Politics. Casey. “Everything’s always about power, Warren.”
“No.” His brother smiled. “Not that kind of power…” There was a look in his eye, both fraternal and resigned. “Read the papers. It’s everywhere. It’s right in front of you. Now get out. Please. I’m sorry. I’m sorry to have dragged you into this, Ty. I’m sorry to disappoint you.”
“If I leave here, I can’t help you, Warren.”
Warren smiled at him. “Since when have you ever been able to help me, Ty?”

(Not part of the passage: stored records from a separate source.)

/-- Hands an entry to the ingress queue; an entry that finds it full is dropped, which counts and sets GAP for the next entry. -/
def State.push (s : State) (slot group code : Nat) (detail : Nat) : State :=
  if s.log.ingress.length < 64 then
    { s with log := { s.log with ingress := s.log.ingress ++ [⟨s.tide, slot, group, code, BitVec.ofNat 64 detail⟩] } }
  else
    { s with log := { s.log with dropped := satAdd 255 s.log.dropped 1, gap := true } }

/-! ## Reactions and interrupts -/

/-- A group is locked to immediate: the asterisks of Table 19-2 and the conditional locks of R670. -/
def State.serving (s : State) (slot : Nat) : Bool :=
  -- the Wharfinger while an enabled pool serves a critical partition (R405), the Dredger while its engine does (R439)
  if slot = 0x0E then
    (List.range 4).any fun p => s.fld 0x0E F.KV_POOL_CFG_EN p == 1 && s.fld 0x0E F.KV_POOL_STAT_CFG_ERR p == 0 &&
      (List.range 32).any fun n => s.fld (bslot n) F.BERTH_CFG_MEMBER 0 == 1 && s.fld (bslot n) F.BERTH_CFG_CRIT 0 == 1
        && s.fld (bslot n) F.BERTH_CFG_PART 0 == s.fld 0x0E F.KV_POOL_CFG_PART p
  else if slot = 0x0F then
    decide (1 ≤ s.fld 0x0F F.DRG_STAT_STATE 0) && decide (s.fld 0x0F F.DRG_STAT_STATE 0 ≤ 4) &&
      (List.range 32).any fun n => s.fld (bslot n) F.BERTH_CFG_MEMBER 0 == 1 && s.fld (bslot n) F.BERTH_CFG_CRIT 0 == 1
        && s.fld (bslot n) F.BERTH_CFG_PART 0 == s.fld 0x0F F.DRG_SLOT_CFG_PART (s.fld 0x0F F.DRG_STAT_SLOT 0)
  else false

def State.locked (s : State) (slot g : Nat) : Bool :=
  if 0x20 ≤ slot then g == 5 || (g == 4 && s.fld slot F.BERTH_CFG_CRIT 0 == 1)
  else match slot with
    | 0x00 => g == 0 || g == 1 || g == 10 || g == 11
    | 0x02 => g == 0
    | 0x0E => g == 5 || (g == 4 && s.serving 0x0E)
    | 0x0F => g == 5 || (g == 4 && s.serving 0x0F)
    | 0x12 => g == 2
    | 0x13 => g == 0 || (g == 1 && s.fld 0x13 F.SO_CFG_FOLLOW_N 0 == 1)
    | _ => false

/-- BLK_REACT as it reads: 11 for a locked group, the stored value for another that has a source, 00 otherwise
(R562, R665, R670). -/
def State.reaction (s : State) (slot g : Nat) : Nat :=
  if nbit (sourceMask slot) g then
    if s.locked slot g then 3 else bitsOf (s.reg slot .BLK_REACT 0) (2 * g + 1) (2 * g)
  else 0

/-- The reaction a set fault bit took (R561). -/
def State.took (s : State) (slot g : Nat) : Nat := bitsOf (s.hdr slot).latched (2 * g + 1) (2 * g)

/-- A fault bit is set whose reaction is `r`. -/
def State.hasReaction (s : State) (slot r : Nat) : Bool :=
  (setBits 32 (s.faults slot)).any fun g => s.took slot g == r

/-- The event bits a chapter adds to its block's interrupt: WO_IRQ (R164) and QIRQ of a Berth. -/
def State.eventPend (s : State) (slot : Nat) : Bool :=
  if 0x20 ≤ slot then s.fld slot F.SEQ_STAT_WO_IRQ 0 == 1 || s.fld slot F.MSG_STAT_QIRQ 0 != 0
  else false

/-- A block's interrupt is pending (R563). -/
def State.irqPend (s : State) (slot : Nat) : Bool :=
  s.eventPend slot ||
    (setBits 32 (s.faults slot)).any fun g => nbit (s.fld slot F.BLK_FMASK_BITS 0) g && s.took slot g != 0

/-- The lines of IRQ_N that are driven low (R563, R675). -/
def State.irqLines (s : State) : Nat :=
  maskOf (List.range 4) fun p => allSlots.any fun sl => s.irqPend sl && nbit (s.fld sl F.BLK_IRQ_PINS 0) p

/-- A vector's mask bit in the MSI-X table. -/
def State.vecMasked (s : State) (v : Nat) : Bool := nbit (Tab.get 1 s.host.table (16 * v + 12)).toNat 0

/-- Sends a block's MSI-X vector, when MSI-X is enabled, the vector is unmasked and the link is up (R628). -/
def State.sendVector (s : State) (slot : Nat) : State :=
  if s.host.msixOn && s.fld 0x10 F.HOST_STAT_LINK_UP 0 == 1 && !s.vecMasked (s.fld slot F.BLK_IRQ_VECTOR 0) then
    { s with msix := s.msix ++ [s.fld slot F.BLK_IRQ_VECTOR 0] }
  else s

/-- What follows a change of pending interrupts from state `old`: each slot of the list whose interrupt has become
pending sends its vector (R563, R628), and a selected IRQ_N line that has become asserted raises an in-band interrupt
(R639). -/
def State.notify (s old : State) (slots : List Nat) : State :=
  let s1 := slots.foldl (fun t sl => if s.irqPend sl && !old.irqPend sl then t.sendVector sl else t) s
  if s.host.events && s.fld 0x10 F.HOST_CFG_I3C_EN 0 == 1
      && (setBits 4 s.irqLines).any fun p => !nbit old.irqLines p && nbit (s.fld 0x10 F.HOST_CFG_IBI_PINS 0) p then
    { s1 with host := { s1.host with ibi := s1.host.ibi ++ [BitVec.ofNat 4 s.irqLines] } }
  else s1

/-! ## Fault bits and entries (R560, R561, R567, R583) -/

/-- BLK_GRACE as applied, in microseconds (R567). -/
def State.graceUs (s : State) (slot : Nat) : Nat :=
  let v := s.fld slot F.BLK_GRACE_US 0
  if v = 0 then 1 else if v > 1000000 then 1000000 else v

/-- Sets a fault bit and lets it take its reaction, without the Logbook entry. -/
def State.setFault (s : State) (slot g : Nat) : State :=
  let r := s.reaction slot g
  let s1 := s.setFld slot F.BLK_FAULT_BITS 0 (s.faults slot ||| 2 ^ g)
  let h := s.hdr slot
  let h1 := if r = 2 ∧ h.graceEnd = none ∧ h.graceExp = false then
    { h with graceEnd := some (s.after (1000 * s.graceUs slot)), graceFor := s.graceUs slot } else h
  s1.setHdr slot { h1 with latched := withBits h.latched (2 * g + 1) (2 * g) r }

/-- Appends an entry; one that finds the queue full is dropped, and LOG_DROP is recorded (R583). -/
def State.append (s : State) (slot group code detail : Nat) : State :=
  let full := decide (64 ≤ s.log.ingress.length)
  let s1 := s.push slot group code detail
  if full && !nbit (s.faults 3) 4 then
    let s2 := s1.setFault 3 4
    (s2.push 3 4 0x0001 (s2.faults 3 + s.reaction 3 4 * 2 ^ 32)).notify s1 [3]
  else s1

/-! ## The safe output stage's input lines (R564, R572, R576, R610) -/

/-- The safe-request line of a block. -/
def State.safeLine (s : State) (slot : Nat) : Bool := s.hasReaction slot 3 || (s.hdr slot).graceExp

/-- The stage's SAFE_N input line. -/
def State.safeNLine (s : State) : Bool := s.pins.safeNLow && s.fld 0x13 F.SO_CFG_FOLLOW_N 0 == 1

/-- The stage's e-stop input line. -/
def State.estopLine (s : State) : Bool := s.person.aLow || s.person.bLow

/-- Some input line of the stage is asserted. -/
def State.anyLine (s : State) : Bool := s.safeNLine || s.estopLine || allSlots.any s.safeLine

/-- Output `k` of the safe output stage is at its active level (R572); EXTEST and CLAMP hold the safe level (R657). -/
def State.outActive (s : State) (k : Nat) : Bool :=
  nbit (s.fld 0x13 F.SO_CFG_EN 0) k && nbit (s.fld 0x13 F.SO_CMD_ACT 0) k && s.dev == .run && !s.anyLine
    && !s.pins.factory && s.host.tapIr != 3 && s.host.tapIr != 4

/-- Notes the time at which outputs change their commanded level from state `old`. -/
def State.markOut (s old : State) : State :=
  let at' := (List.range 4).foldl (fun t k => if s.outActive k == old.outActive k then t else Tab.put t k s.clk.now) s.pins.outAt
  { s with pins := { s.pins with outAt := at' } }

Hauck got up. His brother wiped the blood and mucus off his face. Hauck left him leaning against the wall.
CHAPTER SEVENTY-NINE
Warren remained there, blood on his shirt, his eye throbbing, long after Ty had left. He knew he had made a mess of everything. A mess of whatever hope had once guided the arc of his life. He had crossed the lines of every oath he had ever taken. As a lawyer. As a husband.
A dad.
Over the years, that line had blurred so many times he no longer recognized it.
He had an urge to just fly. He had to figure a way out, and up there, the world always seemed clearer to him. He knew Ty wouldn’t let up. He needed a way out. To get Ginny and the kids clear. And not to end up in the Witness Protection Program somewhere. He doubted if his family would even go along with him.
Yeah, that needs a whole lot of work too.
Okay, think…You’ve always landed on your feet. You hit a drive into the woods, you find the angle to the green. You fly without instruments, you find the path through the clouds.
So where’s the path now?
Ty was right. He suddenly realized he was the weak link now. He was the exposure. Even though Casey’s man had come to him first and explained in the vaguest way how he needed something done.
All those deals, Warren. The fancy house, the clubs…It’s payback time now. The senator needs a little favor in return, Wachman had said.
At first it horrified him. What they were asking. He laughed. He thought it was a joke.
A fucking federal attorney…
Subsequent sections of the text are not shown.